_EXERCISE GOAL_
Gather every line from the entries below that includes "when".

_SUPPLIED ENTRIES_
--- START ---
-- ==== Sys2Proof/Certificates/Slice0/Obligations.lean ====
section
/-! DEFINITION. The statements for the provers, from the numbered rules of spec/. A completed command is written as the state it
leaves, field by field; everything the record update does not name is unchanged. -/

open Sys2Proof Sys2Proof.Machine

/-! ### Encoding and issue -/

/-- The words of spec/opcode_table.json and of R52 decode to the instructions they stand for. -/
def Obligations.CommandWordsDecodeAsTabulated : Prop :=
  decode 0x00000001#32 = .ok .setName ∧ decode 0x00000002#32 = .ok .clear ∧ decode 0x00000003#32 = .ok .appendData ∧
  decode 0x00000103#32 = .ok .appendComment ∧ decode 0x00000203#32 = .ok .appendEnd ∧ decode 0x00000303#32 = .ok .appendExec ∧
  decode 0x00000004#32 = .ok .fromBinary ∧ decode 0x00000404#32 = .ok .fromBinaryX ∧ decode 0x00000005#32 = .ok .toBytes ∧
  decode 0x00000006#32 = .ok .decode ∧ decode 0x00000007#32 = .ok .verify ∧ decode 0x00000008#32 = .ok .checksum ∧
  decode 0x00000009#32 = .ok .clrErr

/-- Decoding and encoding are inverse: a word decodes to an instruction exactly when it is that instruction's word. -/
def Obligations.DecodeAndEncodeAreInverse : Prop :=
  ∀ (w : Word) (i : Instr), decode w = .ok i ↔ w = encode i

/-- R51: a word is legal by its OP, TYPE, X and high bits; a legal word issues the command it decodes to, and every other word,
when the gate lets it through, raises IllegalCommand (code 8) with offset 0 and changes nothing else. -/
def Obligations.EveryOtherWordRaisesIllegalCommand : Prop :=
  ∀ (s : State) (w : Word) (inp : InStream) (refused : List Nat) (rest : List HostAccess),
    s.accesses = .write 0 32 w inp refused :: rest → s.Ready →
    let op := w.toNat % 256
    let legal := (1 ≤ op ∧ op ≤ 9) ∧ (w.toNat / 256 % 4 = 0 ∨ op = 3) ∧ (w.toNat / 1024 % 2 = 0 ∨ op = 4) ∧ w.toNat / 2048 = 0
    let s1 := { s with accesses := rest, inp := inp, sinkRefuses := refused }
    (legal → ∃ i, decode w = .ok i ∧ step s = exec i s1) ∧
    (¬ legal → step s = .next (s1.failedWith 8 (BitVec.ofNat 8 op) 0 0))

/-- A step whose access is a CMD write of an instruction's word is exec of that instruction, at the state in which the access has
been taken and its inputs are presented. -/
def Obligations.StepRunsTheDecodedCommand : Prop :=
  ∀ (s : State) (w : Word) (inp : InStream) (refused : List Nat) (rest : List HostAccess) (i : Instr),
    s.accesses = .write 0 32 w inp refused :: rest → decode w = .ok i →
    step s = exec i { s with accesses := rest, inp := inp, sinkRefuses := refused }

/-- The step after `withFetchWord` runs exactly the instruction of the table word, from the very state it was placed in.
Placing a command word as the host's next access is the model's choice: log 1. -/
def Obligations.FetchWordStepIsExec : Prop :=
  ∀ (s : State) (nbits w : Nat) (i : Instr),
    decodeTableWord nbits w = some i → step (s.withFetchWord nbits w) = exec i s

/-! ### Register accesses -/

/-- R38: an access is refused exactly when its offset is not a multiple of 4, is above 0xFF, or its width is not 32 bits; an
admitted read returns the register's word at that instant (the record `reads` of what reads returned is the model's own: log 5); an
admitted access always has a next state. -/
def Obligations.OnlyAlignedWordAccessesAreAdmitted : Prop :=
  ∀ (s : State) (off width : Nat) (w : Word) (inp : InStream) (refused : List Nat) (rest : List HostAccess),
    let admitted := off % 4 = 0 ∧ off ≤ 0xFF ∧ width = 32
    (s.accesses = .read off width :: rest →
      (admitted → step s = .next { s with accesses := rest, reads := s.reads ++ [regRead off s.blk] }) ∧
      (¬ admitted → ∃ r, step s = .refused r)) ∧
    (s.accesses = .write off width w inp refused :: rest →
      (admitted → ∃ t, step s = .next t) ∧
      (¬ admitted → ∃ r, step s = .refused r))

/-- Reads of CMD and of reserved offsets return 0, and a write to a read-only register or a reserved offset changes nothing in the
block. -/
def Obligations.ReservedAndReadOnlyOffsetsAreInert : Prop :=
  ∀ (s : State) (off : Nat) (w : Word) (inp : InStream) (refused : List Nat) (rest : List HostAccess), off % 4 = 0 → off ≤ 0xFF →
    ((off = 0 ∨ 0x54 ≤ off) → regRead off s.blk = 0) ∧
    (off ≠ 0 → off ≠ 0x10 → off ≠ 0x14 → off ≠ 0x18 → off ≠ 0x24 → off ≠ 0x28 → off ≠ 0x3C →
      s.accesses = .write off 32 w inp refused :: rest → step s = .next { s with accesses := rest })

/-- The writable registers store their defined fields, read them back, and change nothing else; a latched error does not stop them. -/
def Obligations.WritableRegistersStoreTheirFields : Prop :=
  ∀ (s : State) (off : Nat) (w : Word) (inp : InStream) (refused : List Nat) (rest : List HostAccess),
    s.accesses = .write off 32 w inp refused :: rest → s.blk.busy = false →
    let s1 := { s with accesses := rest }
    (off = 0x10 → step s = .next { s1 with blk := { s.blk with nameLen := w.extractLsb' 0 16 } }) ∧
    (off = 0x14 → ∃ b, step s = .next { s1 with blk := { s.blk with nameBuf := b } } ∧
      b.toList = [w.extractLsb' 0 8, w.extractLsb' 8 8, w.extractLsb' 16 8, w.extractLsb' 24 8] ++ s.blk.nameBuf.toList.drop 4) ∧
    (off = 0x18 → ∃ b, step s = .next { s1 with blk := { s.blk with nameBuf := b } } ∧
      b.toList = s.blk.nameBuf.toList.take 4 ++ [w.extractLsb' 0 8, w.extractLsb' 8 8, w.extractLsb' 16 8, w.extractLsb' 24 8]) ∧
    (off = 0x24 → step s = .next { s1 with blk := { s.blk with addr := w.extractLsb' 0 16 } }) ∧
    (off = 0x28 → step s = .next { s1 with blk := { s.blk with execAddr := w.extractLsb' 0 16 } }) ∧
    (∀ t, step s = .next t →
      (off = 0x14 ∨ off = 0x18 ∨ off = 0x3C → regRead off t.blk = w) ∧
      (off = 0x10 ∨ off = 0x24 ∨ off = 0x28 → (regRead off t.blk).toNat = w.toNat % 65536))

/-- R26: SEC_SEL takes the whole word, a write to it also clears VERIFY.VALID, it resets to 0, and it is the index VERIFY
checks and the SEC_* view registers show. -/
def Obligations.SecSelWriteClearsVerifyValid : Prop :=
  (∀ (s : State) (w : Word) (inp : InStream) (refused : List Nat) (rest : List HostAccess),
    s.accesses = .write 0x3C 32 w inp refused :: rest → s.blk.busy = false →
    step s = .next { s with accesses := rest, blk := { s.blk with secSel := w, verValid := false } }) ∧
  (∀ b : Block, regRead 0x3C b = b.secSel) ∧ State.reset.blk.secSel = 0 ∧
  (∀ (b : Block) (sec : Section), b.store[b.secSel.toNat]? = some sec →
    regRead 0x40 b = sec.info0 ∧ regRead 0x44 b = sec.info1 ∧ regRead 0x48 b = sec.info2 ∧ regRead 0x4C b = sec.wireLen) ∧
  (∀ (s t : State) (sec : Section), s.Ready → s.blk.store[s.blk.secSel.toNat]? = some sec → exec .verify s = .next t →
    t.blk.verHdrOk = sec.hdrOk ∧ t.blk.verPayOk = sec.payOk ∧ t.blk.verValid = true)

/-- The flag registers STATUS, ERR, ERR_OFFSET, CK and VERIFY hold their fields at their bits, and every other bit reads 0. -/
def Obligations.FlagRegistersHoldTheirBits : Prop :=
  ∀ b : Block,
    (regRead 0x04 b).toNat = b.busy.toNat + 2 * b.done.toNat + 4 * b.err.toNat + 8 * b.nameSet.toNat ∧
    (regRead 0x08 b).toNat = b.errCode.toNat + 256 * b.errOp.toNat ∧
    regRead 0x0C b = b.errOffset ∧
    (regRead 0x38 b).toNat = b.ckValue.toNat + 256 * b.ckEmpty.toNat ∧
    (regRead 0x50 b).toNat = b.verHdrOk.toNat + 2 * b.verPayOk.toNat + 8 * b.verValid.toNat

/-- R22: NAME0 reads name bytes 0..3 and NAME1 bytes 4..7, byte i of a register in bits 8i+7:8i; both reset to 0. -/
def Obligations.NameRegistersPackBytesLowFirst : Prop :=
  (∀ (b : Block) (i : Nat), i < 4 →
    some ((regRead 0x1C b).extractLsb' (8 * i) 8) = b.name.toList[i]? ∧
    some ((regRead 0x20 b).extractLsb' (8 * i) 8) = b.name.toList[4 + i]?) ∧
  regRead 0x1C State.reset.blk = 0 ∧ regRead 0x20 State.reset.blk = 0

/-- SECTION_COUNT is the number of sections, saturated; STORE_BYTES is the exact total; IN_COUNT is its state element. -/
def Obligations.CountRegistersCountTheStore : Prop :=
  ∀ s : State, s.Inv →
    (regRead 0x2C s.blk).toNat = min s.blk.store.length 0xFFFFFFFF ∧
    (regRead 0x30 s.blk).toNat = (s.blk.store.map fun sec => sec.wire.length).sum ∧
    regRead 0x34 s.blk = s.blk.inCount

/-- R27: the view registers show the fields of the section SEC_SEL selects, and read 0 when it selects none; they reset to 0. -/
def Obligations.ViewRegistersShowTheSelectedSection : Prop :=
  (∀ s : State, s.blk.store.length ≤ s.blk.secSel.toNat →
    regRead 0x40 s.blk = 0 ∧ regRead 0x44 s.blk = 0 ∧ regRead 0x48 s.blk = 0 ∧ regRead 0x4C s.blk = 0) ∧
  (∀ (s : State) (sec : Section), s.Inv → s.blk.store[s.blk.secSel.toNat]? = some sec →
    (regRead 0x40 s.blk).extractLsb' 0 8 = sec.typeByte ∧ (regRead 0x40 s.blk).extractLsb' 8 8 = sec.lenByte ∧
    ((regRead 0x40 s.blk).extractLsb' 16 9).toNat = sec.payLen ∧
    (regRead 0x40 s.blk).getLsbD 25 = decide (sec.payLen > 0) ∧ (regRead 0x40 s.blk).extractLsb' 26 6 = 0 ∧
    (regRead 0x44 s.blk).extractLsb' 0 16 = sec.addrField ∧ (regRead 0x44 s.blk).extractLsb' 16 16 = sec.execField ∧
    (regRead 0x48 s.blk).extractLsb' 0 8 = sec.hdrCk ∧
    (regRead 0x48 s.blk).extractLsb' 8 8 = (if sec.payLen > 0 then sec.payCk else 0) ∧
    ((regRead 0x48 s.blk).extractLsb' 16 16).toNat = min sec.syncLen 0xFFFF ∧
    (regRead 0x4C s.blk).toNat = sec.wire.length) ∧
  regRead 0x40 State.reset.blk = 0 ∧ regRead 0x44 State.reset.blk = 0 ∧ regRead 0x48 State.reset.blk = 0 ∧
  regRead 0x4C State.reset.blk = 0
--- END ---
_REPLY_
/-- Decoding and encoding are inverse: a word decodes to an instruction exactly when it is that instruction's word. -/
when the gate lets it through, raises IllegalCommand (code 8) with offset 0 and changes nothing else. -/
/-- R38: an access is refused exactly when its offset is not a multiple of 4, is above 0xFF, or its width is not 32 bits; an
/-- R27: the view registers show the fields of the section SEC_SEL selects, and read 0 when it selects none; they reset to 0. -/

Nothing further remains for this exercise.